The training file can be a JSON file with train and dev splits or a JSONL file. For JSONL, records are filtered by the split field when it is present; otherwise the file is treated as a single-split file. Each example should contain:
{
"id": "42953",
"img": "img/42953.png",
"text": "its their character not their color that matters",
"label": "not-hateful"
}Labels are not-hateful and hateful.
pip install -r requirements.txtEdit the paths in scripts/train_hmc.sh, then run:
bash scripts/train_hmc.shThe defaults follow the manuscript settings where specified: CLIP image size is 224, the MLLM backbone is Qwen2-VL-2B-Instruct, the optimizer is Adam, the learning rate is 1e-6, the effective batch size is 32, the decomposition loss coefficients are 1, and the complementary-fusion window size and stride are 2.

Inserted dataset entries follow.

/-- The words of a payload. -/
def bodyWords (b : WaleBlock) : List Word :=
  match b.body with
  | .words ws => ws
  | _ => []

/-- A message arrives (R350). -/
def State.messageIn (s : State) (b : WaleBlock) : State :=
  if 16 ≤ s.wale.mq.length then
    let t := s.waleErr 3
    if b.ackreq then t.answer b 4 [] else t
  else
    let t := ((s.setWale { s.wale with mq := s.wale.mq ++ [(b.src.val, bodyWords b)] }).mqRefresh).raise 146
    if b.ackreq then t.answer b 0 [] else t

/-- A block for this device: requests wait in the inbox to be executed (R346). -/
def State.localIn (s : State) (b : WaleBlock) (mem : Nat) : State :=
  match b.kind with
  | .write => s.setWale { s.wale with inbox := s.wale.inbox ++ [(b, mem)] }
  | .read => s.setWale { s.wale with inbox := s.wale.inbox ++ [(b, mem)] }
  | .message => s.messageIn b
  | .completion => s.completionIn b
  | .gang => s
  | .sysctl => s
  | .link => s

/-- A block this device originates (R345, R360). -/
def State.originate (s : State) (b : WaleBlock) : State :=
  if s.routeOf b.dest.val = 6 then s.localIn b 0
  else if s.bit (Reg.walePeer b.dest.val) 9 then s.sleepHandle b.dest.val b
  else s.routeOn none b

/-- A request tag that no outstanding request has (R348). -/
def State.freeTag (s : State) : Option Nat := (List.range 256).find? (fun t => !s.wale.reqs.any (fun r => r.tag == t))

/-- A request is sent under a tag (R348). -/
def State.requestSend (s : State) (o : WaleOrigin) (b : WaleBlock) (tag : Nat) : State :=
  (s.setWale { s.wale with reqs := s.wale.reqs ++ [⟨tag, b.dest.val, b.kind == .read, o⟩] }).originate
    { b with tag := Fin.ofNat 256 tag }

/-- A transaction of a slot or a gateway port (R348, R350); an unassigned device issues none (R344). -/
def State.waleIssue (s : State) (o : WaleOrigin) (kind : WaleKind) (dest addr len : Nat) (ack : Bool)
    (ws : List Word) : State :=
  if s.devid = 511 then s.originEnd o 3 false []
  else
    let b := { s.ownBlock kind dest 0 false (.words ws) with
      len := Fin.ofNat 256 len, ackreq := ack, addr := BitVec.ofNat 40 addr }
    if wantsAnswer b then
      match s.freeTag with
      | some tag => s.requestSend o b tag
      | none => s.setWale { s.wale with waiting := s.wale.waiting ++ [(o, b)] }
    else (s.originate b).originEnd o 0 false []

/-- The oldest request that waits for a tag is sent, once one is free. -/
def State.tagNext (s : State) : Option State :=
  match s.wale.waiting, s.freeTag with
  | (o, b) :: q, some tag => some ((s.setWale { s.wale with waiting := q }).requestSend o b tag)
  | _, _ => none

/-! Receiving (R339, R340, R345, R351). -/

/-- The epoch test of a block: true when it is fresh (R351). -/
def State.epochTest (s : State) (b : WaleBlock) : Bool × State :=
  let x := b.src.val
  if x = s.devid ∨ s.devid = 511 ∧ x = 511 then (true, s)
  else if !s.bit (Reg.walePeer x) 8 then (true, s.peerRecord x b.epoch.val)
  else if s.fld (Reg.walePeer x) 7 0 = b.epoch.val then (true, s)
  else (false, (s.bumpSat Reg.waleCntStale).waleErr 1)

/-- A block arrives on a port.  `here` marks messages between neighbours and those each device passes
upstream itself; `join` skips the epoch test. -/
def State.blockIn (s : State) (p : Nat) (b : WaleBlock) (here join : Bool) (act : State → State) : State :=
  match s.linkRx p b.seq.val with
  | (false, t) => t
  | (true, t) =>
    match if join then (true, t) else t.epochTest b with
    | (false, t) => t
    | (true, t) =>
      if here then act t
      else if b.bcast then
        act (if b.hops = 0 ∨ t.devid = 511 then t else t.bcastOut (some p) { b with hops := b.hops - 1 })
      else if t.devid = 511 then t.dropBlock
      else if t.routeOf b.dest.val = 6 then act t
      else t.routeOn (some p) b

/-! The commands. -/

/-- The meaning of WP_ENABLE. -/
def execWpEnable (_ag : Agent) (p : Fin 6) (s : State) : Host.Outcome State Fault Refusal :=
  .next (s.wpCtlWrite p.val (putBit (s.rd (Reg.wpCtl p.val)) 0 true))

/-- The meaning of WP_DISABLE. -/
def execWpDisable (_ag : Agent) (p : Fin 6) (s : State) : Host.Outcome State Fault Refusal :=
  .next (s.wpCtlWrite p.val (putBit (s.rd (Reg.wpCtl p.val)) 0 false))

/-- The meaning of WP_RETRAIN. -/
def execWpRetrain (_ag : Agent) (p : Fin 6) (s : State) : Host.Outcome State Fault Refusal :=
  .next (s.wpCtlWrite p.val (putBit (s.rd (Reg.wpCtl p.val)) 8 true))

/-- The meaning of WALE_TRN_SET. -/
def execWaleTrnSet (p : Fin 6) (lane : Fin 8) (t : TrnSet) (s : State) : Host.Outcome State Fault Refusal :=
  .next (s.trnSet p.val lane.val t)

/-- The meaning of WALE_TRAIN_TIMEOUT. -/
def execWaleTrainTimeout (p : Fin 6) (s : State) : Host.Outcome State Fault Refusal :=
  .next (if s.wpState p.val = 1 then s.linkDown p.val 5 else s)

/-- The meaning of WALE_LINK_UP: both directions have lanes (R342). -/
def execWaleLinkUp (p : Fin 6) (s : State) : Host.Outcome State Fault Refusal :=
  .next (if s.wpState p.val = 1 ∧ s.fld (Reg.wpStat p.val) 9 2 ≠ 0 ∧ s.fld (Reg.wpStat p.val) 17 10 ≠ 0 then
    s.linkUp p.val else s)

/-- The meaning of WALE_AUTO_RETRAIN. -/
def execWaleAutoRetrain (p : Fin 6) (s : State) : Host.Outcome State Fault Refusal :=
  .next (if s.wpState p.val = 0 ∧ s.bit (Reg.wpCtl p.val) 0 ∧ s.bit (Reg.wpCtl p.val) 6 ∧ s.waleModes then
    s.wpStart p.val else s)

/-- The meaning of WALE_BLOCK_BAD: a bad block, or one with a reserved TYPE or bit and its SEQ (R339). -/
def execWaleBlockBad (p : Fin 6) (fmt : Option (Fin 4096)) (s : State) : Host.Outcome State Fault Refusal :=
  .next (if !s.wpUp p.val then s
    else match fmt with
      | none => ((s.bumpSat (Reg.wpCntBad p.val)).wpFault p.val 4).nakOnce p.val
      | some q => match s.linkRx p.val q.val with
        | (true, t) => t.wpFault p.val 5
        | (false, t) => t)

/-- The meaning of WALE_ACK. -/
def execWaleAck (p : Fin 6) (aseq : Fin 4096) (junk : Bool) (s : State) : Host.Outcome State Fault Refusal :=
  .next (if !s.wpUp p.val then s else if junk then s.wpFault p.val 6 else s.ackTake p.val aseq.val)

/-- The meaning of WALE_NAK. -/
def execWaleNak (p : Fin 6) (aseq : Fin 4096) (junk : Bool) (s : State) : Host.Outcome State Fault Refusal :=
  .next (if !s.wpUp p.val then s else if junk then s.wpFault p.val 6
    else ((s.ackDrop p.val aseq.val).linkResend p.val).linkDrain p.val)

/-- The meaning of WALE_ACK_SEND. -/
def execWaleAckSend (p : Fin 6) (s : State) : Host.Outcome State Fault Refusal :=
  .next (if s.wpUp p.val ∧ (s.wp p.val).got then s.waleEmit p.val (.ack (((s.wp p.val).rxSeq + 4095) % 4096) false) else s)

/-- The meaning of WALE_ACK_TIMER_EXPIRY. -/
def execWaleAckTimerExpiry (p : Fin 6) (s : State) : Host.Outcome State Fault Refusal :=
  .next (if s.wpUp p.val then s.linkResend p.val else s)

/-- The meaning of WALE_LANE_FAIL. -/
def execWaleLaneFail (p : Fin 6) (lane : Fin 8) (s : State) : Host.Outcome State Fault Refusal :=
  .next (s.laneFail p.val lane.val)

/-- The meaning of WALE_LANE_READMIT_READY. -/
def execWaleLaneReadmitReady (p : Fin 6) (lane : Fin 8) (s : State) : Host.Outcome State Fault Refusal :=
  .next (s.laneReadmit p.val lane.val)

/-- The meaning of WALE_LMG_DROP. -/
def execWaleLmgDrop (p : Fin 6) (set : BitVec 8) (junk : Bool) (s : State) : Host.Outcome State Fault Refusal :=
  .next (if junk ∧ s.wpUp p.val then s.wpFault p.val 6 else s.lmgSet p.val 1 set.toNat)

/-- The meaning of WALE_LMG_READMIT. -/
def execWaleLmgReadmit (p : Fin 6) (set : BitVec 8) (junk : Bool) (s : State) : Host.Outcome State Fault Refusal :=
  .next (if junk ∧ s.wpUp p.val then s.wpFault p.val 6 else s.lmgSet p.val 2 set.toNat)

/-- The meaning of WALE_LMG_SLEEP: SLEEP is no link down (R360). -/
def execWaleLmgSleep (p : Fin 6) (junk : Bool) (s : State) : Host.Outcome State Fault Refusal :=
  .next (if !s.wpUp p.val then s else if junk then s.wpFault p.val 6
    else ((s.setFld (Reg.wpStat p.val) 1 0 3).wpEvent p.val 0).treeRefresh)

This release trains the structural adapter only. Qwen2-VL and CLIP are frozen during training, while the decomposition, complementary-fusion, and prompt-projection modules are updated.
The final release checkpoint stores adapter_model.bin, adapter_config.json, and processor files. Qwen2-VL and CLIP base weights are loaded from the model names or paths recorded in adapter_config.json.
Edit the paths in scripts/evaluate_hmc.sh, then run:
bash scripts/evaluate_hmc.shThe evaluation script reports accuracy, macro-F1, and AUROC on the selected split. For HMC, use the development split when following the manuscript protocol.